# [ASSIGNMENT]
Where the records hold the string "coresOf", show the whole line it sits on.

# [SUPPLIED MATERIAL]
-- ==== Sys2Proof/Machine/Ops.lean ====
section
/-!
DEFINITION. The named operations over the state: dictionary entries, clusters, cores and contexts, semaphores, memory
through keys, messages, event rings, trace and reports.
-/

namespace Sys2Proof.Machine

/-! ### Dictionary entries -/

/-- Defaults other than 0 of the read-write entries (the Entries tables of the chapters). -/
def odDefault (k : Nat) : Nat :=
  if k = K.ARRAY_FILL_GAP then 64
  else if k / 256 = 0x7400 then
    (match k % 256 with
     | 1 => 50 | 2 => 3 | 3 => 10 | 4 => 200 | 5 => 2000 | 6 => 30000 | 7 => 2 | 8 => 4 | 9 => 500 | 0xA => 3
     | 0xB => 60000 | 0xC => 5000 | 0xD => 10000 | _ => 0)
  else if k / 256 = 0x4022 then 0x0010
  else if k = K.DRAWER_SPILL_MARK then 1024
  else if k / 256 = 0x5830 then 0x3FFFF
  else if k / 256 = 0x6016 then 8
  else if k = K.HBM_PIN_RATE then 8000
  else if k = K.HBM_CLASS_WHEEL then 0x0021
  else if k = K.HBM_REPAIR_THRESHOLD then 16
  else if k = K.PORT_ENABLE then 0x07FFFFFF
  else if k = K.PORT_WIDTH2 then 0x07FFFFFF
  else if k = K.PORT_VC_WEIGHTS then 0x6631
  else if k = K.PORT_UNCORR_LIMIT then 64
  else if k = K.SELFTEST_INTERVAL then 60000
  else if k = K.OBSERVE_SELFTEST_INTERVAL then 1000
  else if k = K.SELFTEST_ENABLE then 0x0F
  else if k / 256 = 0x7040 then
    (match k % 256 with
     | 2 => 16 | 3 => 8 | 4 => 32 | 5 => 4 | 6 => 128 | 7 => 8 | 8 => 16 | 0xA => 600000 | _ => 0)
  else if k = K.EXPEL_THRESHOLD then 128
  else if k = K.EXPEL_HOLDOFF then 300000
  else if k = K.EXPEL_ANSWER_WAIT then 10000
  else if k = K.OBSERVE_EXIT then 32
  else if k = K.MIRROR_RETRY_WAIT then 1000
  else if k = K.DUMP_TRIGGERS then 0x7C
  else if k = K.REPORT_RESEND then 1000
  else if k = K.TIME_SOURCE_PORT then 0x1F
  else if k = K.TIME_SYNC_INTERVAL then 1
  else if k = K.POWER_LIMIT then 3200
  else if k = K.THERMAL_THROTTLE then 100
  else if k = K.CLUSTER_SLEEP_DELAY then 10
  else 0

/-- EP_DIE_MAP's default by grade (chapter 13). -/
def Part.epDieMap (p : Part) : Nat := if p.grade = 682 then 0x00 else 0x41

/-- The default of an entry on this part. -/
def State.odDflt (s : State) (k : Nat) : Nat := if k / 256 = 0x5420 then s.part.epDieMap else odDefault k

/-- The value of a stored dictionary entry. -/
def State.par (s : State) (k : Nat) : Nat := Tbl.get s.od (s.odDflt k) k

/-- Sets a stored dictionary entry. -/
def State.setPar (s : State) (k v : Nat) : State := { s with od := Tbl.put s.od (s.odDflt k) k v }

/-- Adds `n` to a counter, which wraps modulo 2^64. -/
def State.bump (s : State) (k n : Nat) : State := s.setPar k ((s.par k + n) % 2 ^ 64)

/-- Time base units in a millisecond (R498). -/
def unitsPerMs : Nat := 4000000

/-- A duration entry in ms, as time base units. -/
def State.parMs (s : State) (k : Nat) : Nat := s.par k * unitsPerMs

/-- The event of a deadline happens at the deadline or later. -/
def State.reach (s : State) (t : Nat) : State := { s with now := max s.now t }

/-- Draws a free value (log entry 2). -/
def State.draw (s : State) : Nat × State := ((Config.freeWord s.free).toNat, { s with free := s.free + 1 })

/-! ### Units -/

/-- A cluster. -/
def State.cl (s : State) (c : Nat) : Cluster := Tbl.get s.clusters {} c
/-- Replaces a cluster. -/
def State.setCl (s : State) (c : Nat) (x : Cluster) : State := { s with clusters := Tbl.put s.clusters {} c x }
/-- A core. -/
def State.co (s : State) (k : Nat) : Core := Tbl.get s.cores {} k
/-- Replaces a core. -/
def State.setCo (s : State) (k : Nat) (x : Core) : State := { s with cores := Tbl.put s.cores {} k x }
/-- A context. -/
def State.cx (s : State) (x : Nat) : Ctx := Tbl.get s.ctxs {} x
/-- Replaces a context. -/
def State.setCx (s : State) (x : Nat) (c : Ctx) : State := { s with ctxs := Tbl.put s.ctxs {} x c }
/-- Changes a cluster. -/
def State.modCl (s : State) (c : Nat) (f : Cluster → Cluster) : State := s.setCl c (f (s.cl c))
/-- Changes a core. -/
def State.modCo (s : State) (k : Nat) (f : Core → Core) : State := s.setCo k (f (s.co k))
/-- Changes a context. -/
def State.modCx (s : State) (x : Nat) (f : Ctx → Ctx) : State := s.setCx x (f (s.cx x))

/-- The enabled cores of a cluster (R21). -/
def State.coresOf (s : State) (c : Nat) : List Nat :=
  ((List.range 8).map (fun n => 8 * c + n)).filter (fun k => !s.part.isFused k)

/-- The enabled cores of a cluster that a core mask selects (R22). -/
def State.masked (s : State) (c mask : Nat) : List Nat := (s.coresOf c).filter (fun k => bit mask (k % 8))

/-- The clusters of a context (R173). -/
def State.clustersOf (s : State) (x : Nat) : List Nat :=
  (List.range 32).filter (fun c => bit (s.par (K.CONTEXT_CLUSTERS + x)) c)

/-- Does the context hold the cluster? -/
def State.holds (s : State) (x c : Nat) : Bool := bit (s.par (K.CONTEXT_CLUSTERS + x)) c

/-- R478: an item of context `x` with generation `g` is stale. -/
def State.stale (s : State) (x g : Nat) : Bool :=
  (s.cx x).gen ≠ g || (s.cx x).st = .teardown || (s.cx x).st = .closed

/-- A stale item is dropped and counted (R478). -/
def State.dropStale (s : State) : State := s.bump K.STALE_LOCAL_DROPS 1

# [FINAL ANSWER]
def State.coresOf (s : State) (c : Nat) : List Nat :=
def State.masked (s : State) (c mask : Nat) : List Nat := (s.coresOf c).filter (fun k => bit mask (k % 8))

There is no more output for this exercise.